_Activity_
Beginning at the line that contains "s.putsInRegister_setReg r2 _, rfl⟩" and ending at the last line of the records below, retype each line exactly and add nothing.

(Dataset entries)
-- ==== Sys2Proof/Proofs/BranchAndCondition.lean ====
section
/-! SUPPORT. The statements about branches, branch and link, and saving conditions (42_branch_and_condition.md, R131 to R139). -/

namespace Sys2Proof.Machine

/-! ### The mask test as a choice (R22) -/

/-- What is chosen when the mask test holds. -/
theorem Ccr.ite_masktest {α : Type} (c : Ccr) (m : Mask) (x y : α) :
    (if c.masktest m then x else y) = if (c.number &&& m.toNat) ≠ 0 then x else y :=
  if_congr (c.masktest_iff m) rfl rfl

/-- What is chosen when the mask test fails. -/
theorem Ccr.ite_not_masktest {α : Type} (c : Ccr) (m : Mask) (x y : α) :
    (if !c.masktest m then x else y) = if (c.number &&& m.toNat) = 0 then x else y := by
  refine if_congr ?_ rfl rfl
  rw [Bool.not_eq_true', Bool.eq_false_iff, Ne, c.masktest_iff m, not_not]

/-! ### Branches (R131 to R136) -/

section
variable (s : State)

/-- A branch replaces pc or leaves it, and does nothing else. -/
theorem State.branchIf_eq (b : Bool) (t : Addr) : s.branchIf b t = { s with pc := if b then t else s.pc } := by
  cases b <;> rfl

/-- Branch Conditions Set (R131, R132). -/
theorem State.branchIf_masktest (m1 : Mask) (t : Addr) : s.branchIf (s.ccr.masktest m1) t =
    { s with pc := if (s.ccr.number &&& m1.toNat) ≠ 0 then t else s.pc } := by
  rw [State.branchIf_eq, Ccr.ite_masktest]

/-- Branch Conditions Reset (R133, R134). -/
theorem State.branchIf_not_masktest (m1 : Mask) (t : Addr) : s.branchIf (!s.ccr.masktest m1) t =
    { s with pc := if (s.ccr.number &&& m1.toNat) = 0 then t else s.pc } := by
  rw [State.branchIf_eq, Ccr.ite_not_masktest]

/-- Branch and link leaves the old pc in R1 (R135). -/
theorem State.branchAndLink_reg (r1 : Reg) (t : Addr) : (s.branchAndLink r1 t).reg r1 = s.pc.setWidth 32 :=
  State.reg_setReg_self s r1 _

/-- Branch and link changes R1 and pc alone (R135). -/
theorem unchanged_branchAndLink (r1 : Reg) (t : Addr) : Unchanged [r1] [] s (s.branchAndLink r1 t) :=
  (unchanged_setReg s r1 _).trans (unchanged_setPc _ t)

end

theorem exec_bal_completes {s : State} {op : MemOperand} {a : Addr} (r1 : Reg) (hea : s.ea op = .ok a) :
    exec (.bal r1 op) s = .next (s.branchAndLink r1 a) :=
  State.withEA_of_ok hea _

/-- The whole cycle of a BAL whose address is direct and not indexed (R16, R64, R136). -/
theorem step_bal {s : State} {r1 : Reg} {a : Addr} (hr : s.outcome = .running) (he : isEven s.pc = true)
    (hp : s.present s.pc 4 = true) (hb : s.instrBytes s.pc 4 = encode (.bal r1 ⟨false, none, a⟩)) :
    step s = .next (({ s with ia := s.pc }.setPc (s.pc + 4)).branchAndLink r1 a) := by
  rw [step_encode_four hr he rfl rfl hp hb]
  refine exec_bal_completes r1 ?_
  rw [State.ea_direct, State.add_indexValue_none]

/-! ### Saving conditions (R137 to R139) -/

section
variable (s : State)

/-- The word saved, by the number of the CCR (R22, R137). -/
theorem State.conditionWord_eq (m1 : Mask) :
    s.conditionWord m1 = if (s.ccr.number &&& m1.toNat) ≠ 0 then BitVec.allOnes 32 else 0 :=
  Ccr.ite_masktest s.ccr m1 (BitVec.allOnes 32) 0

/-- The character SACC saves is the low-order one of the word SAC saves (R139). -/
theorem State.conditionChar_eq_lowChar (m1 : Mask) : s.conditionChar m1 = lowChar (s.conditionWord m1) := by
  unfold State.conditionChar State.conditionWord
  cases s.ccr.masktest m1 <;> rfl

theorem State.putsInRegister_setReg (r : Reg) (v : Word) : PutsInRegister r v s (s.setReg r v) :=
  ⟨State.reg_setReg_self s r v, rfl, unchanged_setReg s r v⟩

end

section
variable {s : State} {a : Addr}

theorem State.putsInMemory_putWord (h : s.mem.wf = true) (a : Addr) (v : Word) : PutsInMemory a v s (s.putWord a v) :=
  ⟨State.wordAt_putWord h a v, s.putWord_pc a v, unchanged_putWord h a v⟩

theorem State.putsCharacter_putByte (h : s.mem.wf = true) (a : Addr) (c : Byte) :
    PutsCharacter a c s (s.putByte a c) :=
  ⟨by rw [State.byteAt_putByte h, if_pos rfl], s.putByte_pc a c, unchanged_putByte h a c⟩

/-- An instruction that only writes a word at an aligned address, whichever way it gives the address, keeps the CCR. -/
theorem State.finish_writeW_mem (h : s.mem.wf = true) (v : Word) (hal : a.toNat % 4 = 0) (hp : s.present a 4 = true) :
    ∃ t, s.finish (s.writeW (.mem a) v) = .next t ∧ PutsInMemory a v s t ∧ t.ccr = s.ccr := by
  have hw : s.writeW (.mem a) v = .ok (s.putWord a v) := State.writeW_mem_ok.2 ⟨(onWordBoundary_iff a).2 hal, hp, rfl⟩
  exact ⟨s.putWord a v, by rw [hw, State.finish_ok], State.putsInMemory_putWord h a v, s.putWord_ccr a v⟩

/-- The same for a character at any address. -/
theorem State.finish_memWrite1 (h : s.mem.wf = true) (c : Byte) (hp : s.present a 1 = true) :
    ∃ t, s.finish (s.memWrite1 a c) = .next t ∧ PutsCharacter a c s t ∧ t.ccr = s.ccr := by
  have hw : s.memWrite1 a c = .ok (s.putByte a c) := State.memWrite1_ok.2 ⟨hp, rfl⟩
  exact ⟨s.putByte a c, by rw [hw, State.finish_ok], State.putsCharacter_putByte h a c, s.putByte_ccr a c⟩

end

end Sys2Proof.Machine

open Sys2Proof Sys2Proof.Machine

/-- Settles O36: each branch is `State.branchIf` of the mask test, the target `State.rrAddr` or the effective address. -/
theorem branchesTestTheMask : Obligations.BranchesTestTheMask := by
  unfold Obligations.BranchesTestTheMask
  refine ⟨fun ind m1 r2 s => ?_, fun ind m1 r2 s => ?_, fun m1 op s a hea => ?_, fun m1 op s a hea => ?_⟩
  · exact congrArg _ (s.branchIf_masktest m1 (s.rrAddr ind r2))
  · exact congrArg _ (s.branchIf_not_masktest m1 (s.rrAddr ind r2))
  · exact (State.withEA_of_ok hea _).trans (congrArg _ (s.branchIf_masktest m1 a))
  · exact (State.withEA_of_ok hea _).trans (congrArg _ (s.branchIf_not_masktest m1 a))

/-- Settles O37: both instructions are `State.branchAndLink`, and in a cycle pc is already past the four characters of BAL. -/
theorem branchAndLinkSavesPc : Obligations.BranchAndLinkSavesPc := by
  unfold Obligations.BranchAndLinkSavesPc
  refine ⟨fun ind r1 r2 s => rfl, fun r1 op s a hea => exec_bal_completes r1 hea, fun r1 a s hr he hp hb => ?_⟩
  exact ⟨_, step_bal hr ((isEven_iff _).2 he) hp hb, rfl, State.branchAndLink_reg _ r1 a,
    (unchanged_setPc { s with ia := s.pc } (s.pc + 4)).trans (unchanged_branchAndLink _ r1 a)⟩

/-- Settles O38: the word or character saved is written by itself, in R2 or in memory. -/
theorem saveConditionStoresOnesOrZeros : Obligations.SaveConditionStoresOnesOrZeros := by
  unfold Obligations.SaveConditionStoresOnesOrZeros
  simp only [← State.conditionWord_eq, ← State.conditionChar_eq_lowChar]
  refine ⟨fun m1 r2 s => ?_, fun m1 r2 s a hwf ha hal hp => ?_, fun m1 op s a hwf hea hal hp => ?_,
    fun m1 op s a hwf hea hp => ?_⟩
  · exact ⟨_, rfl, s.putsInRegister_setReg r2 _, rfl⟩
  · subst ha
    exact State.finish_writeW_mem hwf (s.conditionWord m1) hal hp
  · have hx : exec (.sac m1 op) s = s.finish (s.writeW (.mem a) (s.conditionWord m1)) := State.withEA_of_ok hea _
    rw [hx]
    exact State.finish_writeW_mem hwf (s.conditionWord m1) hal hp
  · have hx : exec (.sacc m1 op) s = s.finish (s.memWrite1 a (s.conditionChar m1)) := State.withEA_of_ok hea _
    rw [hx]
    exact State.finish_memWrite1 hwf (s.conditionChar m1) hp

end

_Result of the exercise_
  · exact ⟨_, rfl, s.putsInRegister_setReg r2 _, rfl⟩
  · subst ha
    exact State.finish_writeW_mem hwf (s.conditionWord m1) hal hp
  · have hx : exec (.sac m1 op) s = s.finish (s.writeW (.mem a) (s.conditionWord m1)) := State.withEA_of_ok hea _
    rw [hx]
    exact State.finish_writeW_mem hwf (s.conditionWord m1) hal hp
  · have hx : exec (.sacc m1 op) s = s.finish (s.memWrite1 a (s.conditionChar m1)) := State.withEA_of_ok hea _
    rw [hx]
    exact State.finish_memWrite1 hwf (s.conditionChar m1) hp

end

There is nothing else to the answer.